Records for the exercise:
===============

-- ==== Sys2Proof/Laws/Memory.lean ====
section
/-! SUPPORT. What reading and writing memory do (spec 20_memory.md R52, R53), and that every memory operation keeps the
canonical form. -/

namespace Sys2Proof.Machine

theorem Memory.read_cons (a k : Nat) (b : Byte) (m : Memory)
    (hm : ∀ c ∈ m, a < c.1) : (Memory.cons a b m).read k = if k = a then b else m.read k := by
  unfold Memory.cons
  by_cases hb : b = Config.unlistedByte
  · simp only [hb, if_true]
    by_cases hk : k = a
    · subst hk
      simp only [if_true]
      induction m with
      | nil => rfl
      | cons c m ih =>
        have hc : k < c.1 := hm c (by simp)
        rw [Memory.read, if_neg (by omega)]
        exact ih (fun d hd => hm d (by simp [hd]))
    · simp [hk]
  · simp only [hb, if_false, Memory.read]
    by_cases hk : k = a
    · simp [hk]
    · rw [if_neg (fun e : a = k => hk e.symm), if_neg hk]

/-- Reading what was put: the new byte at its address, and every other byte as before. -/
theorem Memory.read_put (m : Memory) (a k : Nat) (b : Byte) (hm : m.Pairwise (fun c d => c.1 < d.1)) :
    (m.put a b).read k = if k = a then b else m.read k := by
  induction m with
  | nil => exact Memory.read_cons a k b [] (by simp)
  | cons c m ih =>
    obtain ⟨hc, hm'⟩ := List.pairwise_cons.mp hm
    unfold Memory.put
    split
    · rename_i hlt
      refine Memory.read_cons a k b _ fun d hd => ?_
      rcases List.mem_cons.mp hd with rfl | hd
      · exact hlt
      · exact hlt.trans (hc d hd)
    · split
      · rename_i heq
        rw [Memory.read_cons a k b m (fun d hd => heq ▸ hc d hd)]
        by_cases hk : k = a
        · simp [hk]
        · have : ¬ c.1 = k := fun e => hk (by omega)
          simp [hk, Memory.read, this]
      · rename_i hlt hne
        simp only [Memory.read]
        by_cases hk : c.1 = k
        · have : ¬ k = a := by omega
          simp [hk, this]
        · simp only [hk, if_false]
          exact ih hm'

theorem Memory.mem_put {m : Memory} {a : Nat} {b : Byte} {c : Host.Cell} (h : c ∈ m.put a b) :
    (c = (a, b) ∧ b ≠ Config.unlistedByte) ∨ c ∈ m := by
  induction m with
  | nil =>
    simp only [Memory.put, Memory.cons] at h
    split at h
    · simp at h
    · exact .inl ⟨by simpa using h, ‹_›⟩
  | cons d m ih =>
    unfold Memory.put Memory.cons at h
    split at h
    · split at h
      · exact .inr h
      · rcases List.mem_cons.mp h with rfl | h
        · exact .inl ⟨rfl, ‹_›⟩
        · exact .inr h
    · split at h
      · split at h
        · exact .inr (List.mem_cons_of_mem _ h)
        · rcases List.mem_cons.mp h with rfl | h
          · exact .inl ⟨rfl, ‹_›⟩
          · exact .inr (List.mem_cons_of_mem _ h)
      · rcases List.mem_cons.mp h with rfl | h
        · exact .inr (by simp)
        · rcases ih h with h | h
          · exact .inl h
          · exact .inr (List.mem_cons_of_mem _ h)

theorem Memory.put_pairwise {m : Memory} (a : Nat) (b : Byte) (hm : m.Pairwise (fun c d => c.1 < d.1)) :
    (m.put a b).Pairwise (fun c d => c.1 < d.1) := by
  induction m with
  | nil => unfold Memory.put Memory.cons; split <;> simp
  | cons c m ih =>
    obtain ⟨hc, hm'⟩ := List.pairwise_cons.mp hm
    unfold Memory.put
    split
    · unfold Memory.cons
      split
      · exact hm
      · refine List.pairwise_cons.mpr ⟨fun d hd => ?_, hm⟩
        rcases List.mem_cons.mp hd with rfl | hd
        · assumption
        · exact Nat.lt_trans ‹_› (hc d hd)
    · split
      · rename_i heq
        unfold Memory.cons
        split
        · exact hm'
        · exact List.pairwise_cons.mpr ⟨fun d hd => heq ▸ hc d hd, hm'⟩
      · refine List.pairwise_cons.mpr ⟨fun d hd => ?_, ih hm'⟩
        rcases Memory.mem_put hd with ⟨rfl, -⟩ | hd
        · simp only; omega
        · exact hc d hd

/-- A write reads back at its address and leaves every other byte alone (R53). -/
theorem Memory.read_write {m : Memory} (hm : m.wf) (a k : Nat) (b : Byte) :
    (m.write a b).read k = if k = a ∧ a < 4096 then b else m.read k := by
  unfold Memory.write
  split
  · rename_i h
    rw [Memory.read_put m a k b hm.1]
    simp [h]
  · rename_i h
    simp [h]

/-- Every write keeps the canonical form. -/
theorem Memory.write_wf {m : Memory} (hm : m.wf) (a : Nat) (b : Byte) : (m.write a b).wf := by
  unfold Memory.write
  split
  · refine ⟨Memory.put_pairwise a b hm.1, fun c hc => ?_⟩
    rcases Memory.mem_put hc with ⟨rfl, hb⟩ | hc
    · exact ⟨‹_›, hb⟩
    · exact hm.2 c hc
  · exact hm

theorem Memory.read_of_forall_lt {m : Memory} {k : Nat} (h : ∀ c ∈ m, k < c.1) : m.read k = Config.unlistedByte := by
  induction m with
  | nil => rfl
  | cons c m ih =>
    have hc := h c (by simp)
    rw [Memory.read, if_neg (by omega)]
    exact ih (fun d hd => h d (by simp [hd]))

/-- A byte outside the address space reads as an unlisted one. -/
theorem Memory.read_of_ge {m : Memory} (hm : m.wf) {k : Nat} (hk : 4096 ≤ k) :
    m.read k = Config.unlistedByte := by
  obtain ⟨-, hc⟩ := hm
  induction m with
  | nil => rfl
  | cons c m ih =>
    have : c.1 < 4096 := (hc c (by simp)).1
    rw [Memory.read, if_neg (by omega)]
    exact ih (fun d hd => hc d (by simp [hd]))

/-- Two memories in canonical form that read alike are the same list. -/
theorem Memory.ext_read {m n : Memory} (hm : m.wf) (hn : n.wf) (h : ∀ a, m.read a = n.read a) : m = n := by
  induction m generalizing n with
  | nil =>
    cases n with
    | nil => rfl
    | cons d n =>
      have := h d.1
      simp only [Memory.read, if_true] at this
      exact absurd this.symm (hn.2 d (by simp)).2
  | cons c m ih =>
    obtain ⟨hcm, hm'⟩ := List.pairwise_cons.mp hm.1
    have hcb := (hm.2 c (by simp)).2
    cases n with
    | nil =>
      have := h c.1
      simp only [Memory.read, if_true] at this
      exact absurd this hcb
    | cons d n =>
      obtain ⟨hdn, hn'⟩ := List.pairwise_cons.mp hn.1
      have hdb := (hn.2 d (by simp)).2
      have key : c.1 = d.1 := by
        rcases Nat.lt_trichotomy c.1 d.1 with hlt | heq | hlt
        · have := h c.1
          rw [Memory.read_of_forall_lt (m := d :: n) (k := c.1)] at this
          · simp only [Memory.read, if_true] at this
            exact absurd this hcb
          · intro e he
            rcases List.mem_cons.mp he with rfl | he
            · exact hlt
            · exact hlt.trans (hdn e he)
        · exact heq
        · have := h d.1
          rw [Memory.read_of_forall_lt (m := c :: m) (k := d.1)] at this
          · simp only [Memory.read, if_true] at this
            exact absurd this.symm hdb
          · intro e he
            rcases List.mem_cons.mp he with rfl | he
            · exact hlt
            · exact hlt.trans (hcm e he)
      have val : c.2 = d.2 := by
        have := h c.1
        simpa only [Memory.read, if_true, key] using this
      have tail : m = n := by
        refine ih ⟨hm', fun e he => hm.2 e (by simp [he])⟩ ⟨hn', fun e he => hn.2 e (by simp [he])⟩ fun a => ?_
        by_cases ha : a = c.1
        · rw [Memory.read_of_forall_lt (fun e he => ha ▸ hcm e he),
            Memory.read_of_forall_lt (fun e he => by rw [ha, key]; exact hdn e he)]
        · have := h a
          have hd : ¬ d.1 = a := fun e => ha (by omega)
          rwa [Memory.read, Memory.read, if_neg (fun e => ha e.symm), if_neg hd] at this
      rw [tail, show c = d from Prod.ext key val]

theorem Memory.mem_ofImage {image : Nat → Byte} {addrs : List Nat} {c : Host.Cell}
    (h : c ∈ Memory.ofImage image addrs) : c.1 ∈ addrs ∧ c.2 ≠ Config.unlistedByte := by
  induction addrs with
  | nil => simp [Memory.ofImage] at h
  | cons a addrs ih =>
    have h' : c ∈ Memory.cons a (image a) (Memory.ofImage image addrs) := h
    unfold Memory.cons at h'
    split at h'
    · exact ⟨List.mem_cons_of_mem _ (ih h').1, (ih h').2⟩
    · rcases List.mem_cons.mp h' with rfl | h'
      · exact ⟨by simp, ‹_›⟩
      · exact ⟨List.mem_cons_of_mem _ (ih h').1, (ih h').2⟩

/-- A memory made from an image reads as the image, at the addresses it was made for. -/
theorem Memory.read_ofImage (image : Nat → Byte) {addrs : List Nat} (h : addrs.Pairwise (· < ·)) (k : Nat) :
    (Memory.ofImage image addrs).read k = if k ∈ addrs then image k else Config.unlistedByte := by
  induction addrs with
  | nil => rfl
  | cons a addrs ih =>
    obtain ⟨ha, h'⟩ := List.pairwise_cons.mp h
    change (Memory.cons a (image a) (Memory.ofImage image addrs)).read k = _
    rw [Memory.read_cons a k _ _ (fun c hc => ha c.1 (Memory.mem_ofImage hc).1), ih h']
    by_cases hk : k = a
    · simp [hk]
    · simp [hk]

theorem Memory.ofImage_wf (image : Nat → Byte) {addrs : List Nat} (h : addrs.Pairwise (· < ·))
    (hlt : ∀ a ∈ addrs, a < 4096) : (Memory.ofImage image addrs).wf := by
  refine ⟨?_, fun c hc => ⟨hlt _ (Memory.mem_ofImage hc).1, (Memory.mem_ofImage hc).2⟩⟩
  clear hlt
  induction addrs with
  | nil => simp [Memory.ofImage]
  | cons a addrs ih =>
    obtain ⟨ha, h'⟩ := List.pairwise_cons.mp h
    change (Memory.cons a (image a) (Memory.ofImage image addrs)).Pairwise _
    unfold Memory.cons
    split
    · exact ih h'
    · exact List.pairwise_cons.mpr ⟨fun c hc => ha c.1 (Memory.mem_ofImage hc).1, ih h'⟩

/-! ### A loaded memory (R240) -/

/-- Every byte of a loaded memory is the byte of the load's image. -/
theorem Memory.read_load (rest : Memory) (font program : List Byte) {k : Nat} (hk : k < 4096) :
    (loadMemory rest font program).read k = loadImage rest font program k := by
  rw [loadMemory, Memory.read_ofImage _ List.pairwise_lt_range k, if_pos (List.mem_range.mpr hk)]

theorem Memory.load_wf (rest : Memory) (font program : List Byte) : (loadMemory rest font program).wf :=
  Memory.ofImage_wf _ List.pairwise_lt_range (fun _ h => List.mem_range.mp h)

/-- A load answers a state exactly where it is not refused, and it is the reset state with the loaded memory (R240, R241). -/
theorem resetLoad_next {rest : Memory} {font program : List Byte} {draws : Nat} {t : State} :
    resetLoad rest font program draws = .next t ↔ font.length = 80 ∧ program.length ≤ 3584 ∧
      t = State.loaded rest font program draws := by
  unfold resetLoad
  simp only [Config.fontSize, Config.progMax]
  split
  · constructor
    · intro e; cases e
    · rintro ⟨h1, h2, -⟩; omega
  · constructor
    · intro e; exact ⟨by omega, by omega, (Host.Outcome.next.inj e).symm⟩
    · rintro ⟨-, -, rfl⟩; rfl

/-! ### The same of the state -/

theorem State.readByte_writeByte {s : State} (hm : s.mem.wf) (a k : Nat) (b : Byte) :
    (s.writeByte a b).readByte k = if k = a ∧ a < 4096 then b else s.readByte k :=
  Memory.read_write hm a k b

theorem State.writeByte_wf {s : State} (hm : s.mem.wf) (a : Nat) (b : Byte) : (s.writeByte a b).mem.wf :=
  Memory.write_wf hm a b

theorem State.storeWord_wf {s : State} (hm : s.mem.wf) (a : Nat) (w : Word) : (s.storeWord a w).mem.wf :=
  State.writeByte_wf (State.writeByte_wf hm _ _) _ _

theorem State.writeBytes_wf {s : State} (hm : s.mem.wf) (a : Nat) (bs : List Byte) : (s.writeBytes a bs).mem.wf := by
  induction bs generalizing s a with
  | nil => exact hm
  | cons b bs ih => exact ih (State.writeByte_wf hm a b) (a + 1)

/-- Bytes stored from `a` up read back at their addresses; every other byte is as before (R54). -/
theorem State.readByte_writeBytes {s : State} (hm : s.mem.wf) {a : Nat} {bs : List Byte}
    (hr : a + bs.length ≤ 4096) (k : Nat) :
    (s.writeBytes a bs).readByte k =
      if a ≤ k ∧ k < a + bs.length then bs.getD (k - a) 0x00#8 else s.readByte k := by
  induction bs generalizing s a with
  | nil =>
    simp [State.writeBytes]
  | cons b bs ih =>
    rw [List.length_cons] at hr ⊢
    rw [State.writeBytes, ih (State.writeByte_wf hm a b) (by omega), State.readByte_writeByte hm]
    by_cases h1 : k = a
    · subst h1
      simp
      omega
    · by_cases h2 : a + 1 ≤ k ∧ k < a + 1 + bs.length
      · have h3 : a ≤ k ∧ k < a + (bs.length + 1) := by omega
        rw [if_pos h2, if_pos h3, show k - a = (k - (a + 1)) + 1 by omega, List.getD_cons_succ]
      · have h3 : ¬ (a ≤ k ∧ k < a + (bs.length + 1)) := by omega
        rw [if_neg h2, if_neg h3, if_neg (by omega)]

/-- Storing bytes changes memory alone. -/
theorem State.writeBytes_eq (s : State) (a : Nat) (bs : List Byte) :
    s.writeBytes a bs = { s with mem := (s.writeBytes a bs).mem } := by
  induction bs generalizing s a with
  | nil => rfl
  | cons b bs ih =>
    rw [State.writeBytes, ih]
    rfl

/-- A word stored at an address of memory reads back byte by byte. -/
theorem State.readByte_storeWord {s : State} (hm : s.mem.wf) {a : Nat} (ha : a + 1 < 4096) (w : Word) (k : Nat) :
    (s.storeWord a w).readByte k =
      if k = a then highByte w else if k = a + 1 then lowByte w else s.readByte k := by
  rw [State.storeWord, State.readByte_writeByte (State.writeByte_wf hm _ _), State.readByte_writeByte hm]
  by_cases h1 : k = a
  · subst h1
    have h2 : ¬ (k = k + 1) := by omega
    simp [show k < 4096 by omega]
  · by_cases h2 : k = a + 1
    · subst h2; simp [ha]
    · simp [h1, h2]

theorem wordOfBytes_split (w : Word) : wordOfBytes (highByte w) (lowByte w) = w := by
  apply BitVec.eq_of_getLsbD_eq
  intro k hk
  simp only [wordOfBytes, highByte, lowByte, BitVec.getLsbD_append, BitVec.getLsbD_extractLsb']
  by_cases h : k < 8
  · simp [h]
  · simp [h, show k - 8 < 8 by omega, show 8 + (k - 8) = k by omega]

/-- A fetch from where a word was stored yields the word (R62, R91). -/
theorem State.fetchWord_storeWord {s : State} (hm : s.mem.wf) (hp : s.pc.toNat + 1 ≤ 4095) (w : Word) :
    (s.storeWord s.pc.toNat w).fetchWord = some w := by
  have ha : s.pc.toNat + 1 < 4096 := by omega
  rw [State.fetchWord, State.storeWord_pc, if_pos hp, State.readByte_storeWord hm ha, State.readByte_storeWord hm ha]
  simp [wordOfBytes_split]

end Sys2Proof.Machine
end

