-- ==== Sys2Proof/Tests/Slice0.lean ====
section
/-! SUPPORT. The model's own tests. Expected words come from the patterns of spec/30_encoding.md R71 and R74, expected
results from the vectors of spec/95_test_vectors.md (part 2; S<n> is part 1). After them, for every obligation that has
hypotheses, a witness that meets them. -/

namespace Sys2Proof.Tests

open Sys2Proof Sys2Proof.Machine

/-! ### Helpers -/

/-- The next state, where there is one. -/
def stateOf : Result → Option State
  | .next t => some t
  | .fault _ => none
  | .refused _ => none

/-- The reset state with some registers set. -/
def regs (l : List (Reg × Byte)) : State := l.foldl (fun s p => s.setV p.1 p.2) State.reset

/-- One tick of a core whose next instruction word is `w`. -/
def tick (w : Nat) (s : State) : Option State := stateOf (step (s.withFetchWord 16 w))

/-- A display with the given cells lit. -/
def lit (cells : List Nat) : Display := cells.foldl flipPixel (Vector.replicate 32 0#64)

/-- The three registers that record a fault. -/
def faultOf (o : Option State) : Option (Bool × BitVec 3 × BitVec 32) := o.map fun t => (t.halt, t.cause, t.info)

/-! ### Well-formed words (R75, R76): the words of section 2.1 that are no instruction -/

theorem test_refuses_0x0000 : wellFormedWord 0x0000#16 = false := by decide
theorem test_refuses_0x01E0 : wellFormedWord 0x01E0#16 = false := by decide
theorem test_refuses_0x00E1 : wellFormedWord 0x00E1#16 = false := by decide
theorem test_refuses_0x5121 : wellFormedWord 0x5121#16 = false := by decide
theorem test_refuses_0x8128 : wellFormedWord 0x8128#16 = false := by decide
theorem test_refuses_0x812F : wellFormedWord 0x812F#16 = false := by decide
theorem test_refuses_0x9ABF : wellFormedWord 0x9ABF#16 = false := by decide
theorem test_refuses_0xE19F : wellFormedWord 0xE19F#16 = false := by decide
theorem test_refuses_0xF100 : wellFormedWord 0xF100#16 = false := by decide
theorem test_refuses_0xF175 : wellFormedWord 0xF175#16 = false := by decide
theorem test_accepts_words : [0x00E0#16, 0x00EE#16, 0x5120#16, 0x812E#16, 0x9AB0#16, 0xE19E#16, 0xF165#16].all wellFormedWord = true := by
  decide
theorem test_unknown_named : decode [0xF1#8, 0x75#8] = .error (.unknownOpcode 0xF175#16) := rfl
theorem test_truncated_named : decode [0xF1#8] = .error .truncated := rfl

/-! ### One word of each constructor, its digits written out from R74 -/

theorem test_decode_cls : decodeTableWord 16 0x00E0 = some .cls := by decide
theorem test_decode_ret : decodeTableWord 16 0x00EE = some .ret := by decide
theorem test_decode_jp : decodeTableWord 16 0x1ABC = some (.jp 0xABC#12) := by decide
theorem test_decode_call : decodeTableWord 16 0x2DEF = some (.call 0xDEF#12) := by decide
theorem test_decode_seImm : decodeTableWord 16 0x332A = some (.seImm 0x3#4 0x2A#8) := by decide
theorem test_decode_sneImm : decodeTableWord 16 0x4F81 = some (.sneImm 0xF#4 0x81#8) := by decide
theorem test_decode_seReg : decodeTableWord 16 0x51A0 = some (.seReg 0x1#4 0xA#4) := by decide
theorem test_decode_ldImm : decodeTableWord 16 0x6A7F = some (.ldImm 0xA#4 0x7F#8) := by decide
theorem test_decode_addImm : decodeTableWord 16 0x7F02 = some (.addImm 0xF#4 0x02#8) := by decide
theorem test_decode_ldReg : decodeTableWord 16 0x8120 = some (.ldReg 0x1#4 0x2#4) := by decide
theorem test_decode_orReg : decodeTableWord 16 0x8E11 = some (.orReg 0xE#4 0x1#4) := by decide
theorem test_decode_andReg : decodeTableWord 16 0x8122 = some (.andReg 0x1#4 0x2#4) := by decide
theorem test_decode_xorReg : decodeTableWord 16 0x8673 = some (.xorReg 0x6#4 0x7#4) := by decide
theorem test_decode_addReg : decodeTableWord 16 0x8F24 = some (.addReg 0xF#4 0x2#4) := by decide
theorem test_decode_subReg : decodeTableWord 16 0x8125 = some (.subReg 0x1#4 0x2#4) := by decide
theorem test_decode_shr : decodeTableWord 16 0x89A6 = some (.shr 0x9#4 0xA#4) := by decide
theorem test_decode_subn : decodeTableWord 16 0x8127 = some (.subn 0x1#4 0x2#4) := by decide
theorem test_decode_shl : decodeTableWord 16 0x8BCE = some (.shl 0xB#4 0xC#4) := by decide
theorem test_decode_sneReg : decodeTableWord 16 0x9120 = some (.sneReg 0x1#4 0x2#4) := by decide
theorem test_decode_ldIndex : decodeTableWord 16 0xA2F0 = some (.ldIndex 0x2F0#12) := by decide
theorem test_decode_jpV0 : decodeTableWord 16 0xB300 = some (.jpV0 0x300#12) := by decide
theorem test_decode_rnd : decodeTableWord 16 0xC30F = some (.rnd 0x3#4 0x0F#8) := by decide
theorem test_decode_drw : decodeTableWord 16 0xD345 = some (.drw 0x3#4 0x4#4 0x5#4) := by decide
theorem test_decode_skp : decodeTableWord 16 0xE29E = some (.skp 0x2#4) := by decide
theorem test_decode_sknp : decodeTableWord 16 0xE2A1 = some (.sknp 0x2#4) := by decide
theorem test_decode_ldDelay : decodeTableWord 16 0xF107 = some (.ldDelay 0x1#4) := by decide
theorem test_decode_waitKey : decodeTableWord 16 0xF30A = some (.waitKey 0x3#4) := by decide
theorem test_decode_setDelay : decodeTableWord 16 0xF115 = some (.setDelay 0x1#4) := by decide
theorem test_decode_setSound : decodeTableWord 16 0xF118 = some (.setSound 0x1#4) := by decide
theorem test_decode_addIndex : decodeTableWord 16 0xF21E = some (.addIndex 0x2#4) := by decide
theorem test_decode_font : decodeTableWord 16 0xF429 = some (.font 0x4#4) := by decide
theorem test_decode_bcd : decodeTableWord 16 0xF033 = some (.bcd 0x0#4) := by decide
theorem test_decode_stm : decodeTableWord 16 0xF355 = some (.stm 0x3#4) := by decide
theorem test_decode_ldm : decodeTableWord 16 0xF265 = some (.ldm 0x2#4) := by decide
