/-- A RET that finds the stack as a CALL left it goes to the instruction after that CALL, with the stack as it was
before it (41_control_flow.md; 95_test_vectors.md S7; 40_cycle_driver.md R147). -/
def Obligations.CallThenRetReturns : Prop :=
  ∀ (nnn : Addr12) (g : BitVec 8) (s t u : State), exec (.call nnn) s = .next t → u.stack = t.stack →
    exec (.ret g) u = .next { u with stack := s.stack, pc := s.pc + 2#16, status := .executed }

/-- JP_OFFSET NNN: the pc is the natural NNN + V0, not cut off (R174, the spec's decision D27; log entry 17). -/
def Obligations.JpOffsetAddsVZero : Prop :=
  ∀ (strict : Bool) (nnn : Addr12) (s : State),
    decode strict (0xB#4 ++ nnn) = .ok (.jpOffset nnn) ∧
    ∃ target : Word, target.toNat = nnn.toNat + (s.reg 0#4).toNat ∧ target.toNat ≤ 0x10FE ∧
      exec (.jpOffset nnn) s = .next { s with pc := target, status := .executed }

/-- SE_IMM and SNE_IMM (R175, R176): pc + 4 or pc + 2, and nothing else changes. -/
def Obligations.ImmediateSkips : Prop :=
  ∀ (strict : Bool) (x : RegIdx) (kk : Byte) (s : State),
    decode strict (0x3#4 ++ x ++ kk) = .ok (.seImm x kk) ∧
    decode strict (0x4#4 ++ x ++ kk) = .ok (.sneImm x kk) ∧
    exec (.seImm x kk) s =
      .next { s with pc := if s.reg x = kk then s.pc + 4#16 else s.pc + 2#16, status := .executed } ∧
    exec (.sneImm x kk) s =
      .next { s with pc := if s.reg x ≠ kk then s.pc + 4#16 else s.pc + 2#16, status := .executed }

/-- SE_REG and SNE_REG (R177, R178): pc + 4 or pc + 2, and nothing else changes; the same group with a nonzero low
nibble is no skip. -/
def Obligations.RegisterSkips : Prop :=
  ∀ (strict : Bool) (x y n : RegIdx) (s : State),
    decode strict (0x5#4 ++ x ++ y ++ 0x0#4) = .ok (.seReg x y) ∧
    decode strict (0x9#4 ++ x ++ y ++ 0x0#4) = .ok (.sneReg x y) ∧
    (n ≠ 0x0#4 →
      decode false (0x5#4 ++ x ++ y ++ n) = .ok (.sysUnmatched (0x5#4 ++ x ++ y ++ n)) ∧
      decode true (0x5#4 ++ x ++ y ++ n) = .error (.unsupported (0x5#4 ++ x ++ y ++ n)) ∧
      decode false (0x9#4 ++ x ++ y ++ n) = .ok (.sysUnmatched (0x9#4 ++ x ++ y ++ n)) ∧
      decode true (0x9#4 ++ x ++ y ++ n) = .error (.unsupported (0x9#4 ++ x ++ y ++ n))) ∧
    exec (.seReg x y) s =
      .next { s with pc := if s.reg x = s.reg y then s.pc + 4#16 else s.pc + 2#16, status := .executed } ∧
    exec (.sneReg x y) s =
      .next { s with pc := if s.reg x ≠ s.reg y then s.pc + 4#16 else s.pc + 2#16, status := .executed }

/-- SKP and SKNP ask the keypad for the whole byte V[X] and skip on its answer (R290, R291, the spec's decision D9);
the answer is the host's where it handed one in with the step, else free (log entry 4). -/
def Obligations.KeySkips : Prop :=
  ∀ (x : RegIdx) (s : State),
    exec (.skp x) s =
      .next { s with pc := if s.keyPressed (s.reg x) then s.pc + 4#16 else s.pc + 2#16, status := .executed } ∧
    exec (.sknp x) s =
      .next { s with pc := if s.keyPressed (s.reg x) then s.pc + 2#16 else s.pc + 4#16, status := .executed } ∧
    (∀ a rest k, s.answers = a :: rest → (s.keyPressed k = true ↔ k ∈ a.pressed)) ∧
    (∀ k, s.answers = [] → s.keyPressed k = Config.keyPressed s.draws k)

===============

Exercise prompt:
The expected answer is an exact copy of the lines above, beginning at the line with "s.reg x ≠ kk" and ending at the line with "(n ≠ 0x0#4 →", with both ends in.

Task output:
      .next { s with pc := if s.reg x ≠ kk then s.pc + 4#16 else s.pc + 2#16, status := .executed }

/-- SE_REG and SNE_REG (R177, R178): pc + 4 or pc + 2, and nothing else changes; the same group with a nonzero low
nibble is no skip. -/
def Obligations.RegisterSkips : Prop :=
  ∀ (strict : Bool) (x y n : RegIdx) (s : State),
    decode strict (0x5#4 ++ x ++ y ++ 0x0#4) = .ok (.seReg x y) ∧
    decode strict (0x9#4 ++ x ++ y ++ 0x0#4) = .ok (.sneReg x y) ∧
    (n ≠ 0x0#4 →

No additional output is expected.